Leaning against a marble pillar was Peter Vanderbrook, a Third-Year student and seventh in line for the Lordship of the Vanderbrook territory. He was a bored creature who would be handed a military rank without ever serving in the legion, surrounded by a flock of sycophants. His tunic was unbuttoned with a sloppiness that annoyed the shit out of me, revealing a chest that had clearly never known the weight of plate armour or the sting of a day's labour.
"Look at him," Peter sneered, pushing off the pillar with a practised arrogance. "A stray dog wearing a stolen uniform. You think a song and some embroidery makes you an officer? It just makes you a clown. Why don’t you show us a few more tricks, clown?"

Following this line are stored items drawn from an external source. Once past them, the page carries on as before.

/-- R91: forty samples shifted in one after the other spell the sum of `b_k * 2^(39-k)`, and byte `i` is bits
`8i` to `8i + 7`, most significant first (R65). -/
def Obligations.FrameAssembly : Prop :=
  ∀ bits : List Bool, bits.length = 40 →
    (bits.foldl shiftIn 0#40).toNat = bitsNat bits ∧
    ∀ i, i < 5 → (frameByte (bits.foldl shiftIn 0#40) i).toNat = bitsByte bits i

/-- R220, R236: Motor 1's command over every reading, for the printed thresholds. -/
def Obligations.Motor1Table : Prop :=
  ∀ temp hum : Byte,
    m1Command Config.nominal temp hum =
      if 60 < hum.toNat ∨ 30 < temp.toNat then ⟨100#7, true⟩ else ⟨0#7, false⟩

/-- R22, R43, R226: the level outputs as functions of the registers. -/
def Obligations.OutputsFollowRegisters : Prop :=
  ∀ s : State, s.outputs.sdaOe = s.sdaOe ∧ s.outputs.m1Duty = s.m1Duty ∧ s.outputs.m1En = s.m1En ∧
    s.outputs.ind = s.indOn ∧ s.outputs.m2En = s.m2On ∧
    (s.m2On = true → s.outputs.m2Duty = BitVec.ofNat 7 s.cfg.dutyM2On) ∧
    (s.m2On = false → s.outputs.m2Duty = 0)

/-! ## Reset -/

/-- R48, R280, R281: the values the spec gives at the release of reset at clock value `n`, on any instance. -/
def Obligations.ResetValues : Prop :=
  ∀ (c : Config) (n : Nat),
    (State.resetWith c n).phase = PH_POLL ∧ (State.resetWith c n).dstate = D_IDLE ∧
    (State.resetWith c n).sdaOe = false ∧ (State.resetWith c n).tPoll = n % 2 ^ c.tw ∧
    (State.resetWith c n).fIn = false ∧ (State.resetWith c n).fOut = false ∧
    (State.resetWith c n).fMotion = false ∧ (State.resetWith c n).inv = 0 ∧
    (State.resetWith c n).invOvf = false ∧ (State.resetWith c n).indOn = false ∧
    (State.resetWith c n).m1Duty = 0 ∧ (State.resetWith c n).m1En = false ∧
    (State.resetWith c n).m2On = false ∧ (State.resetWith c n).lastErr = .none ∧
    (State.resetWith c n).report = [] ∧ decodeSeq (State.resetWith c n).seq = .ok .loopPoll

/-- The invariant holds when reset is released, on every admissible instance (and so at `State.reset`, whose
instance is the nominal one, entry 4). -/
def Obligations.ResetIsGood : Prop :=
  (∀ (c : Config) (n : Nat), c.wf = true → (State.resetWith c n).good) ∧ State.reset.good

/-! ## Invariants -/

/-- R28: the sequencer word stays legal. -/
def Obligations.SeqLegalKeptByStep : Prop := ∀ s t : State, s.seqLegal → step s = .next t → t.seqLegal

/-- R34, R63: the line is driven exactly in `D_REQ`, before and after every step. -/
def Obligations.LineOwnershipKeptByStep : Prop := ∀ s t : State, s.lineOwned → step s = .next t → t.lineOwned

/-- Stamps and count stay below `2^TW` and `2^CW` (the model's form of the registers' widths, entry 5). -/
def Obligations.WidthsHeldByStep : Prop := ∀ s t : State, s.widthsHeld → step s = .next t → t.widthsHeld

/-- The whole invariant: legal word (R28), line (R34), widths, Motor 1's enable (R42), slots counted (R30,
R126). -/
def Obligations.GoodKeptByStep : Prop := ∀ s t : State, s.good → step s = .next t → t.good

/-- R97, R98, R246: no run from reset stops with a fault, whatever the instance, the clock at reset, the
script, and the free choices after it. -/
def Obligations.NoFaultFromReset : Prop :=
  ∀ (c : Config) (n0 : Nat) (script : List EnvStep) (d n : Nat) (f : Fault),
    Sys2Proof.core.run n { State.resetWith c n0 with script := script, envDrawn := d } ≠ .fault f

/-- R24, R44: the clock never goes back and the parameters never change. -/
def Obligations.ClockForwardParametersFixed : Prop :=
  ∀ s t : State, step s = .next t → s.inputs.now ≤ t.inputs.now ∧ t.cfg = s.cfg
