/-- The word at an operation's place decodes to it (R96). -/
theorem State.decode_of_place {s : State} {i : Instr} {p : Phase} {d : DState} (hi : place i = some (p, d))
    (hp : s.phase = p) (hd : s.dstate = d) : decode (.seq s.seq) = .ok i := by
  rw [State.seq, hp, hd]
  cases i <;> cases hi <;> rfl

/-- A bounded wait that ends with its level goes on to a state that R181 lists after it. -/
theorem State.WaitAt.successor {s : State} {i : Instr} {want : Bool} {next : DState} (hw : s.WaitAt i want next) :
    ∃ j ∈ successors i, place j = some (PH_DECODE, next) := by
  obtain ⟨hw, -⟩ | ⟨hw, -⟩ | ⟨hw, -⟩ | ⟨hw, -⟩ := hw <;> cases hw
  · exact ⟨.decAckh, by decide, rfl⟩
  · exact ⟨.decBith, by decide, rfl⟩
  · exact ⟨.decBitd, by decide, rfl⟩
  · split
    · exact ⟨.decChk, by decide, rfl⟩
    · exact ⟨.decBith, by decide, rfl⟩

/-- A bounded wait may be made again, at the same place, and may end the read. -/
theorem State.WaitAt.waits_or_done {s : State} {i : Instr} {want : Bool} {next : DState} (hw : s.WaitAt i want next) :
    i ∈ successors i ∧ place i = some (PH_DECODE, s.dstate) ∧ .loopRet ∈ successors i := by
  obtain ⟨hw, hd⟩ | ⟨hw, hd⟩ | ⟨hw, hd⟩ | ⟨hw, hd⟩ := hw <;> cases hw <;> rw [hd] <;> decide

/-- After every move the word is that of a successor that R181 lists. -/
theorem Move.successor {i : Instr} {s t : State} (h : Move i s t) :
    ∃ j ∈ successors i, decode (.seq t.seq) = .ok j := by
  have goes {j : Instr} {p : Phase} {d : DState} (hj : j ∈ successors i) (hplace : place j = some (p, d))
      (hp : t.phase = p) (hd : t.dstate = d) : ∃ j ∈ successors i, decode (.seq t.seq) = .ok j :=
    ⟨j, hj, State.decode_of_place hplace hp hd⟩
  cases h
  case pollCalls => exact goes (j := .decReq) (by decide) rfl rfl rfl
  case pollSkips => exact goes (j := .loopDrin) (by decide) rfl rfl rfl
  case releases hp _ _ => exact goes (j := .decTurn) (by decide) rfl hp rfl
  case acknowledged hp _ _ _ => exact goes (j := .decAckl) (by decide) rfl hp rfl
  case levelSeen hp _ hw =>
    obtain ⟨j, hj, hplace⟩ := State.WaitAt.successor hw
    exact goes hj hplace hp rfl
  case timesOut hp _ _ hw =>
    obtain ⟨-, -, hret⟩ := State.WaitAt.waits_or_done hw
    exact goes hret rfl hp rfl
  case waits hp _ _ hw =>
    obtain ⟨hself, hplace, -⟩ := State.WaitAt.waits_or_done hw
    exact goes hself hplace hp rfl
  case samples hp _ _ => exact goes (j := .decBitl) (by decide) rfl hp rfl
  case noResponse hp _ _ _ | validates hp _ _ | rejects hp _ _ =>
    exact goes (j := .loopRet) (by decide) rfl hp rfl
  case usesReading | reportsFault => exact goes (j := .loopDrin) (by decide) rfl rfl rfl
  case drainsIn | skipsIn => exact goes (j := .loopDrout) (by decide) rfl rfl rfl
  case drainsOut | skipsOut => exact goes (j := .loopDrmot) (by decide) rfl rfl rfl
  case drainsMotionOn | drainsMotionOff | skipsMotion => exact goes (j := .loopCool) (by decide) rfl rfl rfl
  case coolsDown | staysWarm => exact goes (j := .loopBtn) (by decide) rfl rfl rfl
  case starts | stops | keepsMotor2 => exact goes (j := .loopIdle) (by decide) rfl rfl rfl
  case idleOver => exact goes (j := .loopPoll) (by decide) rfl rfl rfl
  case delays hw =>
    obtain ⟨rfl, hp, hd, -⟩ | ⟨rfl, hp, hd, -⟩ | ⟨rfl, hp, hd, -⟩ | ⟨rfl, hp, hd, -⟩ := hw
    · exact goes (j := .decReq) (by decide) rfl hp hd
    · exact goes (j := .decTurn) (by decide) rfl hp hd
    · exact goes (j := .decBitd) (by decide) rfl hp hd
    · exact goes (j := .loopIdle) (by decide) rfl hp hd

/-- Settles O48: an operation at its own word makes one of the moves, and each move goes on to a successor. -/
theorem successorsFollowTheOrder : Obligations.SuccessorsFollowTheOrder := by
  intro i s t hdecode h
  exact (exec_move hdecode h).successor

end Sys2Proof.Machine
end

section
/-! The inventory: the increment at the top count and below it, and the count as a fold of the drained events (R188, R203,
R234). -/

namespace Sys2Proof.Machine

/-! ## The increment (R188, R234) -/

theorem State.invIncrement_of_top {s : State} (htop : s.inv = 2 ^ s.cfg.cw - 1) :
    s.invIncrement = { s with invOvf := true } := if_pos htop

theorem State.invIncrement_of_not_top {s : State} (hfits : s.inv < 2 ^ s.cfg.cw) (hne : s.inv ≠ 2 ^ s.cfg.cw - 1) :
    s.invIncrement = { s with inv := s.inv + 1 } := by
  rw [State.invIncrement, if_neg (show s.inv ≠ maxCount s.cfg from hne), Nat.mod_eq_of_lt (by omega)]

/-! ## The count as a fold (R203) -/

section
variable (s : State) (c : Nat) (events : List DrainedEvent)

theorem State.drainAll_entered : s.drainAll (.entered :: events) = s.itemEntered.drainAll events := rfl
theorem State.drainAll_removed : s.drainAll (.removed :: events) = s.itemRemoved.drainAll events := rfl

theorem foldEvents_entered : foldEvents c (.entered :: events) = foldEvents (c + 1) events := rfl
theorem foldEvents_removed : foldEvents c (.removed :: events) = foldEvents (c - 1) events := rfl

theorem count_entered_cons : (DrainedEvent.entered :: events).count .entered = events.count .entered + 1 ∧
    (DrainedEvent.entered :: events).count .removed = events.count .removed :=
  ⟨List.count_cons_self, List.count_cons_of_ne (by decide)⟩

He shifted his predatory gaze to Vespera. "Hey! Winter-Moon!".
Vespera stiffened, her fingers tightening on my sleeve with a cold, sharp tension.
"Why are you shackled to the clown?" Peter shouted, gesturing loosely with his goblet. "Ditch the fool, darling. I’ll buy you for the night. You and the Voss girl".
Finn surged forward, his face flushed with a rare, reckless anger. "You piece of—".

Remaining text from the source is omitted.